→ What this task involves:
Extract, exactly as written, all lines of the material below from the line that includes "in force. -/" through its last line.
= Beginning of Section =
-- ==== Sys2Proof/Tests/Slice0.lean ====
section
/-!
SUPPORT. Tests of the model's author: what WellFormed refuses, single steps on small states, and for every statement
with hypotheses a state and operands that meet them.
-/

open Sys2Proof Sys2Proof.Machine Sys2Proof.Machine.Reg

namespace Sys2Proof.Tests

set_option Elab.async false

/-! ### Small states for the witnesses -/

/-- A trigger with an ID and a path, and zeros. -/
def sampleTrigger (id path : Nat) : Trigger :=
  ⟨0, id, 0, 0, 0, 0, 0, 0, 0, false, false, false, false, false, 0, path, 0, 0, 8, 0, false, false, false, none, false, 0⟩

/-- Lane 3 in ACTIVE on Tenon, with both locks and its protocol up, and lines of 8 pixels. -/
def tenonUpState : State :=
  (((((((State.reset.setLane 3 6).putB (LANE_STATUS_BLOCK_LOCK 3) true).putB (LANE_STATUS_ALIGN_LOCK 3) true).putB
    (TENON_STATUS_BOND_UP 3) true).put (TENON_CFG_LINE_PIXELS 3) 8).latch [TENON_CFG 3]).modPhy 3
      (fun x => { x with pers := 1 }))

/-- Lanes 0 and 1 in ACTIVE, members of a bond of two that has not formed. -/
def bondState : State :=
  ((((((State.reset.put (TENON_CFG_BOND 0) 1).put (TENON_CFG_BOND 1) 1).latch [TENON_CFG 0, TENON_CFG 1]).setLane 0 6).setLane
    1 6).modPhy 0 (fun x => { x with pers := 1, rxAlignInfo := 256 })).modPhy 1 (fun x => { x with pers := 1, rxAlignInfo := 257 })

/-- A header of R149 for the only tile of a line of 8 pixels of the format 0, as its eight blocks. -/
def goodHeader : List Block :=
  let h := toBytes 1 1 ++ toBytes 1 0 ++ toBytes 2 0 ++ toBytes 4 0 ++ toBytes 4 0 ++ toBytes 2 0 ++ toBytes 2 1 ++ toBytes 4 0 ++
    toBytes 4 8 ++ toBytes 4 (packedBytes 0 8) ++ toBytes 4 8 ++ toBytes 28 0
  let h := h ++ toBytes 4 (crc32c h)
  (List.range 8).map (fun i => blockOf (h.drop (8 * i)))

/-- Lane 3 in ACTIVE on Ethernet. -/
def ethUpState : State := (State.reset.setLane 3 6).modPhy 3 (fun x => { x with pers := 2 })

/-- An open block that nothing has arrived of. -/
def ethBlock0 : EthBlock := ⟨1, 7, ethUpState.tagOf (sampleTrigger 7 2) 0 true, [], [], [], 0, false, [], false, false, [none]⟩

/-- Lane 3 with that block open, lines of 8 pixels and packets of 2 bytes. -/
def ethBlockState : State :=
  ((((ethUpState.put (ETH_CFG_LINE_PIXELS 3) 8).put (ETH_SIZES_PKT_SIZE 3) 50).latch [ETH_CFG 3, ETH_SIZES 3])).modEth 3
    (fun x => { x with blocks := [ethBlock0], lastId := some 1 })


/-- A tile of 4 pixels of lane 3 that has ended, and a ledger with it alone. -/
def sampleTile : Tile := { Tile.blank with num := 1, lane := 3, pixels := 4, ended := true }
def tileState (u : Tile) : State := State.reset.modLedger (fun _ => ⟨[u], 2, []⟩)

/-- Scarf unit 0 in service with lane 3 as its only segment. -/
def scarfOn (s : State) : State :=
  ((s.put (STITCH_CTRL_SEGMENTS 0) 1).put (STITCH_SEG_W0_LANE 0 0) 3).putB (STITCH_CTRL_EN 0) true

/-- A bent of line 0 that waits for tile 1, or has it. -/
def sampleBent (done : Bool) : Bent := ⟨0, 0, 0, 0, [⟨0, 1, 0, 4, [], done⟩], none, false, []⟩

/-- Engine 3 with the word `w` as its whole code, running. -/
def engWith (w : Nat) (f : Engine → Engine) : State :=
  ({ (State.reset.put (ENG_STATUS_STATE 3) 2) with imem := csetN (fun _ => (0 : Byte)) [] (3 * 32768) (toBytes 4 w) }).modEng 3
    (fun y => f { y with codeLen := 4 })

/-- A bundle of one system instruction (R319, R335). -/
def sysWord (op d a low : Nat) : Nat := 2 ^ 31 + 7 * 2 ^ 28 + op * 2 ^ 22 + d * 2 ^ 17 + a * 2 ^ 12 + low

/-- A delivery of stream 3 on port A, with 64 bytes of data and a descriptor. -/
def sampleDlv : Delivery :=
  { num := 1, stream := 3, port := 0, kind := 0, tiles := [], acc := 0, tag := TagInfo.reset, tagStream := 3, unit := 0, segMap := 0,
    data := List.replicate 64 0, final := true, sent := 0, desc := some (0, 4096, 64), inDesc := 0, filled := [], waitFrom := none,
    waited := 0, hostLate := false, loss := false, refAcc := none, slot := none, nodeId := 0 }

/-- The link of port A is up. -/
def hostState : State := State.reset.putB (PCIE_LINK_UP 0) true

/-- The management firmware runs. -/
def fwState : State := (State.reset.modPower (fun x => { x with mcDown := false })).modMc (fun m => { m with fwOn := true })

/-- It runs a slot in trial, of the firmware (0) or the Cut List (1). -/
def trialState (target : Nat) : State :=
  (((fwState.recNew (recBytes target 0 1 (List.replicate 8 0xFF))).recMark 16).recMark 17).put GLOBAL_BOOT_STATUS_STAGE 9

/-- A limiter with one entry withheld. -/
def sampleLimiter : Limiter := ⟨0x1001, 0, 0, true, 1, 0, 0, []⟩

/-- Port 3 of the fabric ACTIVE in role `r` (1 UP, 2 DOWN, 3 TWIN). -/
def sillUpState (r : Nat) : State := (State.reset.put (SILL_PORT_STATUS_STATE 3) 4).put (SILL_PORT_STATUS_ROLE 3) r

/-- A twin whose TWIN port is port 3. -/
def twinState : State := ((sillUpState 3).putB (SILL_PORT_CFG_ENABLE 3) true).put (SILL_PORT_CFG_ROLE 3) 3

/-- A repeater below port 3, which carries claim 7. -/
def claimState : State :=
  (((sillUpState 1).putB (SILL_PORT_STATUS_SELECTED 3) true).put SILL_STATUS_ROLE 2).modSill (fun x => { x with
    claims := [⟨7, false, false, 0, 3, 0⟩] })

/-- It has one reading of its time parent, the mean `m`, and its firmware runs. -/
def servoState (m : Int) : State :=
  ((((claimState.modPower (fun x => { x with mcDown := false })).modMc (fun x => { x with fwOn := true })).modSport 3 (fun x => { x with
    thetas := [m] })).wrS (SILL_OFS_MEAN 3) m)

/-- Flash with a valid boot header in its first copy, before the boot ROM starts. -/
def headerState : State :=
  let h := toBytes 4 0x48425747 ++ toBytes 2 0x0100 ++ List.replicate 14 0 ++
    (List.range 8).flatMap (fun i => toBytes 4 (flashDefault i).1 ++ toBytes 4 (flashDefault i).2) ++ List.replicate 168 0
  State.reset.flashProg 0 (h ++ toBytes 4 (crc32c h))

/-- The firmware serves a request of port 1: its opcode and its payload. -/
def reqState (s : State) (op : Nat) (payload : List Byte) : State :=
  let l := toBytes 2 op ++ toBytes 2 0 ++ toBytes 4 payload.length ++ toBytes 8 0 ++ payload
  (List.range (ceilDiv l.length 4)).foldl (fun s k => s.wrN (MBOX_REQ 1 k) (bytesAt l (4 * k) 4))
    (s.modMc (fun m => { m with mboxOrder := [1] }))

/-- The firmware serves a STREAM_OPEN of stream 3, of log entries. -/
def openState : State :=
  reqState (fwState.putB GLOBAL_COMMIT_CL_COMMIT true) 0x10 ([3, 5] ++ List.replicate 30 0 ++ [1, 0, 1, 0] ++ List.replicate 28 0)

/-- The boot ROM serves a request of port A in recovery, with an empty payload. -/
def recoverState (op : Nat) : State :=
  (((State.reset.modPower (fun x => { x with mcDown := false })).putB GLOBAL_BOOT_STATUS_RECOVERY true).modMc (fun m => { m with
    mboxOrder := [0] })).wrN (MBOX_REQ 0 0) op

/-- A request for the one-time memory: an operation on slot 0 of a kind. -/
def otpRequest (op kind : Nat) : List Byte :=
  toBytes 4 0x544F5747 ++ toBytes 2 0x0100 ++ toBytes 1 op ++ toBytes 1 kind ++ List.replicate 120 0

/-- Flash with a Cut List in force that has one REFERENCE section, for 4,096 bytes from address 0. -/
def referenceState : State :=
  let cl := toBytes 4 0x4C435747 ++ [0, 0] ++ toBytes 2 1 ++ toBytes 4 144 ++ List.replicate 52 0 ++ toBytes 2 3 ++ [0, 0] ++
    toBytes 4 112 ++ toBytes 4 32 ++ List.replicate 36 0 ++ List.replicate 20 0 ++ toBytes 4 4096 ++ List.replicate 8 0
  (fwState.flashProg (fwState.region 2).1 cl).modMc (fun m => { m with clOk := true })

/-- A Cut List with one section of a type, and the flags of R77; flash with it in the slot in force. -/
def cutList (flags type : Nat) (sect : List Byte) : List Byte :=
  toBytes 4 0x4C435747 ++ [0, 0] ++ toBytes 2 1 ++ toBytes 4 (112 + sect.length) ++ List.replicate 16 0 ++ toBytes 2 flags ++
    List.replicate 34 0 ++ toBytes 2 type ++ [0, 0] ++ toBytes 4 112 ++ toBytes 4 sect.length ++ List.replicate 36 0 ++ sect

def slotState (flags type : Nat) (sect : List Byte) : State :=
  (fwState.flashProg (fwState.region 2).1 (cutList flags type sect)).modMc (fun m => { m with clOk := true })

/-! ### What WellFormed refuses: an ill-formed term for each check -/

/-- Register writes: no byte, too many bytes, an offset outside BAR0, a value wider than its size (R4, R406). -/
theorem test_wf_writes : [Instr.registerWrite [⟨0, 0, 0, 0⟩], .registerWrite [⟨1, 0, 4097, 0⟩], .registerWrite [⟨0, 0x400000, 4, 0⟩],
    .registerWrite [⟨2, 0, 4, 2 ^ 32⟩], .trigPush 0 0 0 0, .trigPush 0 0 9 0, .trigPush 0 0 4 (2 ^ 32), .tbIncrWrite false (2 ^ 32),
    .tbIncrWrite true (2 ^ 64)].all (fun c => !c.wf) = true := by decide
= End of Section =
→ Exercise answer:
/-- A Cut List with one section of a type, and the flags of R77; flash with it in the slot in force. -/
def cutList (flags type : Nat) (sect : List Byte) : List Byte :=
  toBytes 4 0x4C435747 ++ [0, 0] ++ toBytes 2 1 ++ toBytes 4 (112 + sect.length) ++ List.replicate 16 0 ++ toBytes 2 flags ++
    List.replicate 34 0 ++ toBytes 2 type ++ [0, 0] ++ toBytes 4 112 ++ toBytes 4 sect.length ++ List.replicate 36 0 ++ sect

def slotState (flags type : Nat) (sect : List Byte) : State :=
  (fwState.flashProg (fwState.region 2).1 (cutList flags type sect)).modMc (fun m => { m with clOk := true })

/-! ### What WellFormed refuses: an ill-formed term for each check -/

/-- Register writes: no byte, too many bytes, an offset outside BAR0, a value wider than its size (R4, R406). -/
theorem test_wf_writes : [Instr.registerWrite [⟨0, 0, 0, 0⟩], .registerWrite [⟨1, 0, 4097, 0⟩], .registerWrite [⟨0, 0x400000, 4, 0⟩],
    .registerWrite [⟨2, 0, 4, 2 ^ 32⟩], .trigPush 0 0 0 0, .trigPush 0 0 9 0, .trigPush 0 0 4 (2 ^ 32), .tbIncrWrite false (2 ^ 32),
    .tbIncrWrite true (2 ^ 64)].all (fun c => !c.wf) = true := by decide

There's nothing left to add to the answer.